Liner NotesBy Kevin Longrie
Coachella: the festival so expensive, hot and unpleasant has doubled its size this year. The largest concert event in the Inland Empire decided to augment attendance figures and water bottle sales by stretching the shows over two weekends instead of the traditional one. It will be the exact same line-up both weekends—“and what a line-up!” everyone was overheard saying on Facebook—so theoretically there would be no reason for you to attend both. But where there’s a will and trust-fund, there’s a way.
In all seriousness, Coachella did manage to pull quite a few impressive acts this year. With the exception of an underwhelming Friday, this is the best line-up that the festival has presented in years. Acts like Radiohead, Dr. Dre and Snoop Dogg (headliners of Saturday and Sunday, respectively) will most likely draw record crowds, and the various indie niches will be filled out by groups like Destroyer, Real Estate and a rare appearance by the J.D. Salinger of lo-fi himself, Jeff Mangum.
There are also a lot of reunions happening during that fortnight. Of these, perhaps the most notable and anticipated is At the Drive-In, the post-hardcore favorite whose jaws broke open in 2001 and spat out The Mars Volta and Sparta. Volta/ATDI frontman Cedric Bixler-Zavala (known to his friends as Cedric “The Entertainer”) spoke about a possible reunion three years ago which had not materialized until now.
In non-Coachella news, the Red Hot Chili Peppers had to reshuffle its tour schedule due to “multiple foot injuries” sustained by lead singer Anthony Kiedis. According to a press release, “Kiedis recently underwent surgery to remove a crushed sesamoid bone and correct a detached flexor tendon.” There’s been no official comment yet on how Kiedis was injured, just that it all occurred under a bridge downtown. Surgeons are optimistic, saying they were able to clear away a lot of scar tissue and he should make a full recovery soon. Although some of the U.S. dates had to be pushed back, Kiedis’ reps say the group should be able to complete its current tour by late October—and hopefully take its new live show around the world the year after.

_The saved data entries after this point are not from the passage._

-- ==== Sys2Proof/Machine/Step.lean ====
section
/-! DEFINITION. One step of the panel: the head of the agenda, or a clock edge when the agenda is empty (log 1). -/

namespace Sys2Proof.Machine

/-- Run the instruction that a slot's strand has fetched: the meaning of what it decodes to, or the trap of an encoding that
names none (spec/13 R268). -/
def runFetched (s : State) (st : Strand) (w : Nat) : Host.Outcome State Fault Refusal :=
  let c := { s with cur := some st.handle }
  match decodeFetched w with
  | .ok ins => exec ins c
  | .fmt fa fb => execFmt fa fb c
  | .jal16 off => execJal16 off c
  | .illegal => .next (s.trap st (illegal w))
  | .reserved => .next (s.trap st (reserved w))
  | .short => .next (s.trap st (illegal w))

/-- A slot's turn: a parked strand first re-examines its cause; a strand that may issue fetches and runs one instruction. -/
def turn (s : State) (tile core slot : Nat) : Host.Outcome State Fault Refusal :=
  match s.slotStrand tile core slot with
  | none => .next s
  | some st =>
    if s.mayIssue st then
      if st.status == .parked && !s.causeClear st then .next (s.recheck st)
      else
        let t := st.unpark
        match (s.putStrand t).fetch t with
        | .stop s1 => .next s1
        | .parcel w s1 => runFetched s1 t w
    else .next s

/-- One step. -/
def step (s : State) : Host.Outcome State Fault Refusal :=
  match s.agenda with
  | [] => .next s.clockEdge
  | .issue t c k :: rest => turn { s with agenda := rest, cur := none } t c k
  | .agent e :: rest => exec e { s with agenda := rest, cur := none }

/-- s with an instruction where step fetches next: its words in the instruction buffer of core 0, a strand at address 0 in the
slot whose turn is next. nbits is how many bits the row has; the bits above are zero. -/
def State.withFetchWord (s : State) (nbits w : Nat) : State := s.placeWord (w % 2 ^ nbits)

end Sys2Proof.Machine
end

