-- ==== Sys2Proof/Machine/Core.lean ====
section
/-! DEFINITION. The machine as the host reads it. -/

def Sys2Proof.core : Host.Core := {
  State := Sys2Proof.Machine.State,
  Fault := Sys2Proof.Machine.Fault,
  Refusal := Sys2Proof.Machine.Refusal,
  step := Sys2Proof.Machine.step,
  reset := Sys2Proof.Machine.State.reset }
end

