/-- Spec/18 R362, R378, R379, spec/13 R257 to R259, spec/11 R230, spec/06 R115: SRD writes the contents of its register into d, LVL and LCNT from the level
descriptors the tile holds; an unassigned number is illegal, and so is SWR of any but SS, which stores RM and the flags alone. The handle forms read and write the parts of
the image of a Trapped strand that the handler may name, a register written having no parity error left (spec/11 R222); any other use raises Protection with g2 the handle.
Choices of the model: log 3. -/
def Obligations.SpecialRegistersReadAndWrite : Prop :=
  (∀ (s : State) (st : Strand) (d : GReg) (n : BitVec 6),
    (Said.IssuesAnyhow s st → Said.unassigned n → Said.Runs (.srd d n) s (s.trap st ⟨1, 0, .ofNat 64 (encode (.srd d n))⟩)) ∧
    (Said.Issues s st [] → ∀ v, Said.specialOf s st n.toNat = some v → Said.Runs (.srd d n) s (Said.completes s st [] 4 (fun t => t.setG d v))) ∧
    (Said.Issues s st [] → ∀ l, FMap.get? (s.tile st.loc.tile).levels st.job = some l → (∀ x ∈ l, 0 < x.count) → ∀ k, k < 8 →
      (n.toNat = 16 + k → Said.Runs (.srd d n) s (Said.completes s st [] 4 (fun t => t.setG d (.ofNat 64
        (match l[k]? with | some x => st.flat / ((l.drop (k + 1)).map (·.count)).foldl (· * ·) 1 % x.count | none => 0))))) ∧
      (n.toNat = 24 + k → Said.Runs (.srd d n) s (Said.completes s st [] 4 (fun t => t.setG d (.ofNat 64
        (match l[k]? with | some x => x.count | none => 1)))))) ∧
    (Said.Issues s st [] → FMap.get? (s.tile st.loc.tile).levels st.job = none → 16 ≤ n.toNat → n.toNat < 32 →
      ∃ u m, Said.Runs (.srd d n) s u ∧ u.strand? st.handle = some ((st.await d.toNat s.fresh).completed (st.pc + 4)) ∧
        FMap.get? u.msgs m = some (.levels st.handle d.toNat s.fresh n.toNat))) ∧
  (∀ (s : State) (st : Strand) (n : BitVec 6) (a : GSrc),
    (n ≠ 0 → Said.IssuesAnyhow s st → Said.Runs (.swr n a) s (s.trap st ⟨1, 0, .ofNat 64 (encode (.swr n a))⟩)) ∧
    (n = 0 → Said.Issues s st [a.reg.toNat] → ∃ u t, Said.Runs (.swr n a) s u ∧ u.strand? st.handle = some t ∧
      t.ss &&& 0xFFFFFFFFFFFE00FF = Said.ssWritten (s.readSources st [Said.g a]).2.ss (st.gv a.reg) &&& 0xFFFFFFFFFFFE00FF ∧
      t.pc = st.pc + 4 ∧ t.g = st.g ∧ u.mem = s.mem)) ∧
  (∀ (s : State) (st v : Strand) (d : GReg) (a : GSrc) (n : BitVec 6), Said.Issues s st [a.reg.toNat] → (st.rc a.reg.toNat).acq = none → a.take = false →
    let h := st.gv a.reg
    let fills := fun (x : Word) => Said.Runs (.srdHandle d a n) s
      ((s.putStrand ((st.await d.toNat s.fresh).completed (st.pc + 4))).send (.fill st.handle d.toNat s.fresh x.toNat none none))
    (28 ≤ n.toNat → n.toNat < 32 → Said.Runs (.srdHandle d a n) s (s.trap st ⟨1, 0, .ofNat 64 (encode (.srdHandle d a n))⟩)) ∧
    (n.toNat < 28 ∨ 32 ≤ n.toNat →
      (Said.unnamed s st h → (∀ x, s.strand? h = some x → x.handle = h) → Said.Runs (.srdHandle d a n) s (s.trap st ⟨7, h, 0⟩)) ∧
      (Said.named s st v h →
        (∀ r : GReg, n.toNat = r.toNat → (v.rc r.toNat).st = .full → fills (v.gv r)) ∧
        (∀ k : Fin 8, n.toNat = 16 + k.val → fills v.x[k]) ∧
        (n.toNat = 24 → fills (v.pc.zeroExtend 64)) ∧ (n.toNat = 25 → fills v.ss) ∧ (n.toNat = 27 → fills v.bounce) ∧
        (n.toNat = 26 → ∃ x : Word, fills x ∧ (∀ r, r < 24 → x.extractLsb' (2 * r) 2 = (Said.stateCode (v.rc r).st).truncate 2) ∧ x.toNat < 2 ^ 48) ∧
        (∀ (k : WReg) (j : Nat), j < 4 → n.toNat = 32 + 4 * k.toNat + j → (v.rc (16 + k.toNat)).st = .full → fills ((v.wv k).extractLsb' (64 * j) 64))))) ∧
  (∀ (s : State) (st v : Strand) (r : GReg) (a : GSrc) (n : BitVec 6), Said.Issues s st [a.reg.toNat, r.toNat] → (st.rc a.reg.toNat).acq = none →
    (st.rc r.toNat).acq = none → a.take = false → let h := st.gv r
    let x := st.gv a.reg
    let stores := fun (w : Strand) => Said.Runs (.swrHandle r n a) s ((s.putStrand w).putStrand (st.completed (st.pc + 4)))
    (27 ≤ n.toNat → n.toNat < 32 → Said.Runs (.swrHandle r n a) s (s.trap st ⟨1, 0, .ofNat 64 (encode (.swrHandle r n a))⟩)) ∧
    (n.toNat < 27 ∨ 32 ≤ n.toNat →
      (Said.unnamed s st h → (∀ y, s.strand? h = some y → y.handle = h) → Said.Runs (.swrHandle r n a) s (s.trap st ⟨7, h, 0⟩)) ∧
      (Said.named s st v h →
        (∀ k : GReg, n.toNat = k.toNat → stores (v.setG k x)) ∧
        (∀ k, k < 8 → n.toNat = 16 + k → stores { v with x := v.x.setIfInBounds k x, xpar := v.xpar &&& ~~~(1#8 <<< k) }) ∧
        (n.toNat = 24 → stores { v with pc := (x.truncate 56) &&& ~~~1 }) ∧
        (n.toNat = 25 → stores { v with ss := Said.ssWrittenByHandle v.ss x }) ∧
        (n.toNat = 26 → ∃ w, stores w ∧ w.g = v.g ∧ w.w = v.w ∧ ∀ k, k < 24 → (w.rc k).st =
          (match x.toNat / 2 ^ (2 * k) % 4 with | 0 => .full | 2 => (if Said.attachedTo v k then .cut else .empty) | _ => .empty)) ∧
        (∀ (k : WReg) (j : Nat), j < 4 → n.toNat = 32 + 4 * k.toNat + j → stores (v.setW k (.ofNat 256 (Said.field
          (if (v.rc (16 + k.toNat)).st = .full then (v.wv k).toNat else 0) (64 * j) 64 x.toNat)))))))
namespace Sys2Proof.Said

/-- Recipe n of the job's cutting table on the tile is attached to r: the lowest entry of CMAP with r's code names it (spec/13 R253). -/
def recipeFor (s : State) (st : Strand) (r : Nat) (e : Recipe) : Prop :=
  ∃ tab n k, FMap.get? (s.tile st.loc.tile).cuts st.job = some tab ∧ k < 8 ∧ st.cmap.toList[k]? = some ⟨r, n⟩ ∧
    (∀ k', k' < k → (st.cmap.toList[k']?).map (·.reg) ≠ some r) ∧ tab.recipes[n.toNat]? = some e
/-- The replay of r stands at instruction i of its recipe, v the value so far, and no load of it is out. -/
def replaysAt (st : Strand) (r i : Nat) (v : Word) : Prop :=
  (i = 0 ∧ v = 0 ∧ st.regrow = none) ∨ st.regrow = some ⟨r, i, some (v.zeroExtend 256), none, none⟩
/-- Instruction i of a recipe. -/
def recipeIs (e : Recipe) (i : Nat) (ins : Instr) : Prop :=
  ∃ w, e.ins[i]? = some w ∧ (if w % 4 = 3 then decode32 w else decode16 w) = .ok ins
/-- After instruction i with the value x: r is Full after the last, and no replay is under way; otherwise the replay stands at the next. -/
def replayed (st : Strand) (r : GReg) (i n : Nat) (x : Word) : Strand :=
  if i + 1 = n then { st.setG r x with regrow := none, status := .ready, pcause := 0 }
  else { st with regrow := some ⟨r.toNat, i + 1, some (x.zeroExtend 256), none, none⟩, status := .ready, pcause := 0 }
/-- The sources of a recipe instruction other than r carry no cutting and can be read. -/
def replayReads (st : Strand) (r : Nat) (l : List Nat) : Prop :=
  ∀ x ∈ l, x ≠ r → attachedTo st x = false ∧ (st.rc x).st = .full ∧ (st.rc x).acq = none ∧ (st.rc x).loss = none ∧ (st.rc x).par = false
/-- CuttingReplay of instruction i of the recipe of r with an inner cause (spec/13 R255, spec/11 R205). -/
def cuttingFault (s : State) (st : Strand) (r i c : Nat) (g2 : Word) : State := s.trap st ⟨10, g2, .ofNat 64 (i * 2 ^ 16 + r * 2 ^ 8 + c)⟩

end Sys2Proof.Said

/-- Spec/13 R254, R255, R257: one turn of the replay of a Cut g register r on a tile that holds the cutting table. An integer instruction
of the recipe puts its result in r, a source that names r reading the value so far; XGET that of the x register; SRD a special register's. After
the last instruction r is Full, and no flag and no other register has changed. The first source other than r that carries a cutting, or is not
Full, ends the turn: CuttingReplay with inner cause 0, or a park with cause 1 and PREG that source, after which the replay starts again. A load
waits or raises CuttingReplay with inner cause 4 for no bed, 5 for a bed with IMM clear, 3 for an address not aligned, and the cause of
a failed read, g2 the address. -/
def Sys2Proof.Said.replayTakesOneStep : Prop :=
  ∀ (s : State) (st : Strand) (r : GReg) (e : Recipe) (i : Nat) (v : Word) (ins : Instr), st.xpar = 0 → Said.recipeFor s st r.toNat e →
    Said.replaysAt st r.toNat i v → Said.recipeIs e i ins →
    let steps := fun (x : Word) => s.replayStep st r.toNat = s.putStrand (Said.replayed st r i e.ins.length x)
    (∀ q, (Said.arith ins (st.setG r v)).or (Said.bitwise ins (st.setG r v)) = some q → q.d = r → (∀ d imm, ins ≠ .auipc d imm) →
      (Said.replayReads st r.toNat (q.srcs.map (·.1)) → steps q.v) ∧
      (∀ a l, (q.srcs.map (·.1)).filter (· ≠ r.toNat) = a :: l →
        (Said.attachedTo st a = true → s.replayStep st r.toNat = Said.cuttingFault s st r.toNat i 0 0) ∧
        (Said.attachedTo st a = false → (st.rc a).st ≠ .full → s.replayStep st r.toNat = s.park { st with regrow := none } 1 a))) ∧
    (∀ d (x : XReg), ins = .xget d x → steps st.x[x.toNat]) ∧
    (∀ d n y, ins = .srd d n → Said.specialOf s st n.toNat = some y → steps y) ∧
    (∀ a, (Said.load ins (st.setG r v)) = some a → Said.replayReads st r.toNat (a.srcs.map (·.1)) → (∀ d b imm, ins ≠ .vld d b imm) →
      (s.lookup st a.va = .wait → s.replayStep st r.toNat = s.putStrand { st with bedWait := some a.va }) ∧
      (s.lookup st a.va = .miss → s.replayStep st r.toNat = Said.cuttingFault s st r.toNat i 4 a.va) ∧
      (∀ h, s.lookup st a.va = .hit h →
        (h.bed.imm = false → s.replayStep st r.toNat = Said.cuttingFault (s.touchBed st h) st r.toNat i 5 a.va) ∧
        (h.bed.imm = true → a.va.toNat % a.align ≠ 0 → s.replayStep st r.toNat = Said.cuttingFault (s.touchBed st h) st r.toNat i 3 a.va) ∧
        (h.bed.imm = true → a.va.toNat % a.align = 0 → h.bed.rd = true → st.ldaq = [] → ∀ hoff, Said.homeOf st a h = some (st.colKey, hoff) →
          let s1 := (s.touchBed st h).scrubLine st a.va.toNat
          (∀ x, s1.lineHit st a.va.toNat a.align = some x → s.replayStep st r.toNat =
            s1.putStrand (Said.replayed st r i e.ins.length (.ofNat 64 (Said.loaded (Said.signed ins) a.align x)))) ∧
          (s1.lineHit st a.va.toNat a.align = none → s1.waitsHome st.colKey h.index hoff h.bed.kind st.asid a.align 0 = false → ∀ s2 res,
            s1.homeRead st.colKey h.index hoff h.bed.kind (Said.spills s st h) st.asid a.align 0 st.party = (s2, res) →
            (∀ x off, res = .ok x off → s.replayStep st r.toNat = (s2.allocLine st st.colKey h.bed.kind a.va.toNat off).putStrand
              (Said.replayed st r i e.ins.length (.ofNat 64 (Said.loaded (Said.signed ins) a.align x)))) ∧
            (∀ c g4, res = .trip c g4 → s.replayStep st r.toNat = Said.cuttingFault s2 st r.toNat i c a.va)))))

/-- Spec/13 R255, R253: while the load of a replay is out its turns change nothing; one that failed raises CuttingReplay with the cause as the inner
cause and g2 the load's address; a tile that lacks the job's cutting table asks the lead gardener for it. -/
def Sys2Proof.Said.replayWaitsForItsLoad : Prop :=
  (∀ (s : State) (st : Strand) (r : Nat) (e : Recipe) (i tag : Nat) (v : Option Wide), Said.recipeFor s st r e →
    (st.regrow = some ⟨r, i, v, some tag, none⟩ → s.replayStep st r = s) ∧
    (∀ c va, st.regrow = some ⟨r, i, v, none, some (c, va)⟩ → s.replayStep st r = Said.cuttingFault s st r i c va)) ∧
  (∀ (s : State) (st : Strand) (r : Nat), FMap.get? (s.tile st.loc.tile).cuts st.job = none →
    s.replayStep st r = s.wantTable st.loc.tile 1 st.job)

/-- Spec/15 R308, R309, R310, R312, R313, spec/13 R255: CLRE, ISF, WAITF, UNCUT and DROP, and the replay of a Cut register. -/
def Obligations.RegisterStateInstructionsActAsStated : Prop :=
  Sys2Proof.Said.clreEmptiesOrCuts ∧ Sys2Proof.Said.isfWritesStateCode ∧ Sys2Proof.Said.waitfWaitsForFull ∧ Sys2Proof.Said.uncutFreesAttachment ∧ Sys2Proof.Said.dropCutsAttachedRegister ∧ Sys2Proof.Said.replayTakesOneStep ∧
  Sys2Proof.Said.replayWaitsForItsLoad

namespace Sys2Proof.Said

/-- The causes that go to the supervisor handler; a CuttingReplay goes by its inner cause (spec/11 R205). -/
def toSup (t : Trip) : Prop := let c := if t.cause = 10 then t.g4.toNat % 256 else t.cause
  c = 6 ∨ c = 7 ∨ c = 9
/-- The trapped strand: Trapped, PCAUSE 7, its PC, its registers as they were (spec/11 R206, R207). -/
def trapped (v st : Strand) (pc : BitVec 56) : Prop :=
  v.status = .trapped ∧ v.pcause = 7 ∧ v.pc = pc ∧ v.g = st.g ∧ v.w = st.w ∧ v.x = st.x ∧ v.ss = st.ss ∧ v.bounce = st.bounce ∧ v.handle = st.handle
/-- The handler that is created for a trap of a strand, in the urgent queue of its core (spec/11 R210). -/
def handles (s u : State) (st : Strand) (t : Trip) (kind : HandlerKind) (pc : Nat) (asid : BitVec 12) : Prop :=
  ∃ h, u.strand? (s.nextHandle st.colKey st.job) = some h ∧ h.pc = .ofNat 56 pc ∧ h.gv 0 = .ofNat 64 t.cause ∧ h.gv 1 = st.pc.zeroExtend 64 ∧
    h.gv 2 = t.g2 ∧ h.gv 3 = st.handle ∧ h.gv 4 = t.g4 ∧ (∀ k : GReg, 4 < k.toNat → h.gv k = 0) ∧ (∀ r, r < 24 → h.rc r = RegCtl.reset) ∧
    h.w = Vector.replicate 8 0 ∧ h.x = Vector.replicate 8 0 ∧ h.sup = (kind == .sup) ∧ h.pp = false ∧ h.job = st.job ∧ h.flat = st.flat ∧
    h.asid = asid ∧ h.bounce = 0 ∧ h.joinw = 0 ∧ (∀ k, k < 24 → attachedTo h k = false) ∧ h.hkind = kind ∧ h.victim = st.handle ∧ h.ofTask = false ∧ h.loc.slot = 15 ∧
    h.handle ∈ (u.core st.coreKey).urgent ∧
    ((s.tile st.loc.tile).ag + 1 < 65536 → h.sg = (s.tile st.loc.tile).ag + 1 ∧ (u.tile st.loc.tile).ag = (s.tile st.loc.tile).ag + 1 ∧
      (u.core st.coreKey).lineBuf = [] ∧ (u.core st.coreKey).instrBuf = [] ∧ (u.col st.colKey).rakeBuf = [])
/-- The supervisor bed table of a tile is invalid: the one it fetched failed its check, or SUPBEDT names none of 1 to 256 beds (spec/11 R209). -/
def badSupTable (tl : Tile) : Prop :=
  (tl.supValid = true ∧ tl.supTable = none) ∨ (tl.supValid = false ∧ (tl.supbedt.toNat / 2 ^ 52 % 2 ^ 9 = 0 ∨ 256 < tl.supbedt.toNat / 2 ^ 52 % 2 ^ 9))
/-- Status 3 is recorded in a job that has none. -/
def status3 (s u : State) (job : Nat) : Prop :=
  ∀ j, s.job? job = some j → j.handle = job → j.status = 0 → u.job? job = some { j with status := 3 }

end Sys2Proof.Said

Jónsi, the pixie-like leader of Sigur Rós, has decided to score another film for Cameron Crowe. While his songs have been used in previous (and markedly more successful) Crowe projects, last year’s flop We Bought a Zoo was the first that Jónsi was asked to score. If nothing else, the Icelandic elf’s angelic and often grandiose music will make the trailer tear-inducing and make the film’s third-act revelation feel like a religious experience.
Björk, another wood nymph from that tiny and adorable island in the upper Atlantic (which, if you didn’t know, has its own Twitter), has announced that she will be holding a series of shows in February and March combining music and education. Her latest, Biophilia, was no less weirder than anything she’s put out before, but it had a particularly scientific bend to it. It used biorhythms and homemade instruments, for Jónsi’s sake! Björk plans on holding “interactive science and music workshops for middle-school children,” the responsibilities of which will be shared with co-sponsor the New York Hall of Science. Björk, known to some as the sweeter, less sexually obvious Lady Gaga, might not be teaching organic chemistry anytime soon, but she’s doing more to promote scientific education than most American politicians.
From Don Quixote to Oscar Wilde‘s De Profundis, there have been many great works written in prison. Dr. King’s “Letter from a Birmingham Jail” helped change the world. As much as it pains me to say it, I’m not sure if the same impact will be had when Lil Wayne releases his upcoming prison memoir Gone Till November, written about his eight months spent incarcerated. Prove me wrong, Weezy. I hope you do.